By default, the schedulers are not bound to any core. You can check that using erlang:system_info(scheduler_bindings)
:
3> erlang:system_info(scheduler_bindings).
{unbound,unbound}
You could ask the Erlang VM to bind the schedulers to cores by passing the arguments +sbt db
, but that would backfire if you run more than one VM on the same machine, as they would bind to the same cores. Thus you also need to use the +sct
option to use a custom CPU topology. First, figure out what the Erlang VM thinks the actual topology is. This is what it says about my laptop:
2> erlang:system_info({cpu_topology,detected}).
[{processor,[{core,[{thread,{logical,0}},
{thread,{logical,4}}]},
{core,[{thread,{logical,1}},{thread,{logical,5}}]},
{core,[{thread,{logical,2}},{thread,{logical,6}}]},
{core,[{thread,{logical,3}},{thread,{logical,7}}]}]}]

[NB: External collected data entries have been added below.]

/-- clockIdentity of the device: the EUI-64 of the MAC address of port A (PRESUMED). -/
def ownIdentity (m : Mach) : Nat :=
  let mac := m.reg.raw (F.ethMacAddrLo 0) + m.reg.raw (F.ethMacAddrHi 0) * 2 ^ 32
  bitsOf mac 24 24 * 2 ^ 40 + 0xFFFE * 2 ^ 24 + bitsOf mac 0 24

/-- The device's own data set (R228). -/
def ownAnnounce (m : Mach) (port : Nat) : Announce :=
  { gmIdentity := ownIdentity m, prio1 := m.fld F.tbCtrlPrio1, clockClass := Config.ptpClock 0, accuracy := Config.ptpClock 1
    variance := Config.ptpClock 2, prio2 := m.fld F.tbCtrlPrio2, stepsRemoved := 0, srcIdentity := ownIdentity m, srcPort := port + 1
    utcOffset := Config.ptpClock 3, logInterval := 0 }

def PtpSt.port (t : PtpSt) (p : Nat) : PtpPort := t.ports.getD p ptpPortInit

/-- Ports with a master, in port order, limited to those in use. -/
def mastersOf (t : TbSt) : List (Nat × Announce) :=
  (List.range 2).filterMap fun p => if bitOf t.ports p then ((t.ptp.port p).master).map fun a => (p, a) else none

/-- The selected master: the best, the port in use kept where both ports hold the same (R229). -/
def selectMaster (t : TbSt) : Option Nat :=
  match mastersOf t with
  | [] => none
  | [(p, _)] => some p
  | (p, a) :: (q, b) :: _ =>
    if a.gmIdentity = b.gmIdentity then (if t.ptp.sel = some q then some q else some p)
    else if better b a then some q else some p

/-- Selection after a change: the master's port, and whether the device is itself master. -/
def reselect (m : Mach) : Mach :=
  let sel := selectMaster m.tb
  let own := match sel with
    | none => true
    | some p => (match (m.tb.ptp.port p).master with | some a => better (ownAnnounce m p) a | none => true)
  let isM := m.flag F.tbCtrlMasterEn && own
  { m with tb := { m.tb with ptp := { m.tb.ptp with sel := if isM then none else sel, isMaster := isM } } }

def Mach.modPtp (m : Mach) (p : Nat) (f : PtpPort → PtpPort) : Mach :=
  { m with tb := { m.tb with ptp := { m.tb.ptp with ports := modAt m.tb.ptp.ports p f } } }

/-- An offset of the selected master: a servo sample where the source is PTP (R229). -/
def ptpSample (port : Nat) (theta logI : Int) (m : Mach) : Mach :=
  let ts := if 0 ≤ logI then 1000000000 * 2 ^ (min logI 4).toNat else 1000000000 / 2 ^ (min (-logI) 4).toNat
  if m.tb.src = .ptp ∧ m.tb.ptp.sel = some port then servoSample (theta - (m.tb.ptp.port port).linkDelay) ts true m else m

/-- The master whose Sync messages the port follows. -/
def followed (m : Mach) (port src : Nat) : Bool :=
  match (m.tb.ptp.port port).master with
  | some a => a.srcIdentity == src
  | none => false

/-- Destinations of Announce, Sync and Follow_Up, and of the peer delay messages, and the Ethertype of both (R228). -/
def ptpDest : Nat := 0x011B19000000
def pdelayDest : Nat := 0x0180C200000E
def ptpEtherType : Nat := 0x88F7

/-- Destination of a message the device sends (R228). -/
def PtpTx.dest : PtpTx → Nat
  | .pdelayReq | .pdelayResp | .pdelayRespFollowUp => pdelayDest
  | .announce | .sync | .followUp => ptpDest

/-- Destination of a message received (R228). -/
def PtpMsg.dest : PtpMsg → Nat
  | .pdelayReq .. => pdelayDest
  | .pdelayResp .. => pdelayDest
  | .pdelayRespFollowUp .. => pdelayDest
  | .announce .. => ptpDest
  | .sync .. => ptpDest
  | .followUp .. => ptpDest
  | .other => ptpDest

/-- A port takes a PTP message at a destination: the port takes the frame, and its destination is the message's (R228, R337). -/
def ptpTakes (m : Mach) (p dest : Nat) (msg : PtpMsg) : Bool := portTakes m p dest && dest == msg.dest

/-- Domain of a message; messages the engine discards have none. -/
def PtpMsg.domain : PtpMsg → Option Nat
  | .announce d _ => some d
  | .sync d _ _ _ _ _ _ _ => some d
  | .followUp d _ _ _ _ => some d
  | .pdelayReq d _ _ => some d
  | .pdelayResp d _ _ _ _ _ => some d
  | .pdelayRespFollowUp d _ _ _ => some d
  | .other => none

/-- A PTP message ready to leave a port at an instant in ns (R339). -/
def ptpQueue (port at_ : Nat) (o : PtpOut) (m : Mach) : Mach :=
  queueFrame (2 ^ port) false (fun _ _ => ⟨.ptp, at_, m.net.txOrder, none, false, 0, 0, .ptp o⟩) m

/-- A PTP message received (R228, R229). -/
def ptpRx (port dest : Nat) (msg : PtpMsg) (m : Mach) : Mach :=
  let x := m.tb.ptp.port port
  if !ptpTakes m port dest msg || msg.domain ≠ some (m.fld F.tbCtrlDomain) || !bitOf m.tb.ports port then m
  else
    match msg with
    | .announce _ a =>
      let keep := match x.master with
        | some b => a.srcIdentity != b.srcIdentity && better b a
        | none => false
      reselect (if keep then m else m.modPtp port fun x => { x with master := some a })
    | .sync _ src seq two origin corr rx li =>
      if !followed m port src then m
      else if two then m.modPtp port fun x => { x with sync := some ⟨src, seq, rx, corr, li⟩ }
      else ptpSample port ((rx : Int) - origin - corr) li m
    | .followUp _ src seq origin corr =>
      match x.sync with
      | some y =>
        if y.src = src ∧ y.seq = seq then
          ptpSample port ((y.rx : Int) - origin - corr - y.corr) y.logInterval (m.modPtp port fun x => { x with sync := none })
        else m
      | none => m
    | .pdelayReq d seq rx => ptpQueue port (rx / 65536) ⟨.pdelayResp, d, seq, none, rx, 0⟩ m
    | .pdelayResp _ seq two t2 corr rx =>
      match x.pdelay with
      | some y =>
        if y.seq ≠ seq then m
        else if two then m.modPtp port fun x => { x with pdelay := some { y with resp := some (rx, t2, corr) } }
        else m.modPtp port fun x => { x with pdelay := none, linkDelay := roundDiv ((rx : Int) - y.t1 - corr) 2 }
      | none => m
    | .pdelayRespFollowUp _ seq t3 corr =>
      match x.pdelay with
      | some y =>
        (match y.resp with
         | some (t4, t2, c1) =>
           if y.seq ≠ seq then m
           else m.modPtp port fun x => { x with pdelay := none, linkDelay := roundDiv ((t4 : Int) - y.t1 - ((t3 : Int) - t2) - c1 - corr) 2 }
         | none => m)
      | none => m
    | .other => m

/-- Loss of the master on its port (R229). -/
def ptpFailover (m : Mach) : Mach :=
  match m.tb.ptp.sel with
  | some p => reselect (m.modPtp p fun x => { x with master := none, sync := none })
  | none => m

/-- A message of a port with its next sequence number, ready at an instant in ns. -/
def ptpOut (port : Nat) (kind : PtpTx) (a : Option Announce) (at_ : Nat) (m : Mach) : Mach :=
  (ptpQueue port at_ ⟨kind, m.fld F.tbCtrlDomain, (m.tb.ptp.port port).txSeq, a, 0, 0⟩ m).modPtp port fun x => { x with txSeq := (x.txSeq + 1) % 65536 }

/-- A PTP message falls due at an instant in ns (R228): Pdelay_Req on every port in use, Announce and the two-step Sync while master; the follow-ups come with departures.
DESIGN CHOICE: with no master heard the clock is master from its next message on; the standard's wait before that is left out. -/
def ptpTx (port : Nat) (kind : PtpTx) (at_ : Nat) (m0 : Mach) : Mach :=
  if !bitOf m0.tb.ports port then m0
  else
    let m := reselect m0
    match kind with
    | .pdelayReq => ptpOut port .pdelayReq none at_ m
    | .announce => if m.tb.ptp.isMaster then ptpOut port .announce (some (ownAnnounce m port)) at_ m else m
    | .sync => if m.tb.ptp.isMaster then ptpOut port .sync none at_ m else m
    | .pdelayResp | .pdelayRespFollowUp | .followUp => m

/-- A PTP message has left a port at an instant in 2^−16 ns: t1 of a Pdelay_Req, and the follow-up that carries the departure of a Sync or of a Pdelay_Resp (R228). -/
def ptpLeft (port : Nat) (o : PtpOut) (stamp : Nat) (m : Mach) : Mach :=
  match o.kind with
  | .pdelayReq => m.modPtp port fun y => { y with pdelay := some ⟨o.seq, stamp, none⟩ }
  | .sync => ptpQueue port (stamp / 65536) { o with kind := .followUp, stamp := stamp } m
  | .pdelayResp => ptpQueue port (stamp / 65536) { o with kind := .pdelayRespFollowUp, stamp := stamp } m
  | .announce | .followUp | .pdelayRespFollowUp => m

/-! ### Pulses and the counter -/

/-- A rising edge on PPSI captured at `at16` (2^−16 ns of device time) and high for `widthNs` (R232). -/
def ppsiEdge (at16 widthNs : Nat) (m : Mach) : Mach :=
  let up := ((m.tb.uptime : Int) + (at16 / 65536 : Nat) - m.now).toNat
  if widthNs < 100 ∨ m.tb.src ≠ .ppsi then m
  else if (match m.tb.ppsiAt with | some a => decide (up < a + 900000000) | none => false) then m.bump F.tbCountPpsGlitch 1
  else
    let sec : Int := 1000000000 * 65536
    let r := ((at16 : Int) - m.sfld F.tbPpsPpsiDelay (-10000) 10000 * 65536) % sec
    let theta := if sec < 2 * r then r - sec else r
    servoSample theta 1000000000 m.tb.secondsKnown { m with tb := { m.tb with ppsiAt := some up } }

/-- Copies of the counter found to differ (R211). -/
def counterDisagree (a b c : Nat) (m : Mach) : Mach :=
  if a = b ∧ b = c then m
  else if a = b ∨ a = c ∨ b = c then
    ({ m with tb := m.tb.setTime (vote a b c) }.raise F.tbStatusVoteFix).bump F.tbCountVoteFixCnt 1
  else clearTimeValid { m with tb := { m.tb with timeA := a, timeB := b, timeC := c } }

So let's bind the first VM to logical threads 0 and 4, being on thread 0 and 1 respectively, both on core 0 of processor 0:
erl +S 2 +sbt db +sct L0T0C0P0:L4T1C0P0
And let's bind the second VM to logical threads 1 and 5, on thread 0 and 1 of core 1 of processor 0:
erl +S 2 +sbt db +sct L1T0C1P0:L5T1C1P0
If you are using Elixir, you can pass all these options with with the --erl
argument to elixir
or iex
:
iex --erl "+S 2 +sbt db"
Upvotes: 3
Reputation: 2243
I would not recommend doing this as OS is probably the best guy to schedule the processes that can run efficiently on the CPUs and changing this might not really help (should be determined by performance benchmarking).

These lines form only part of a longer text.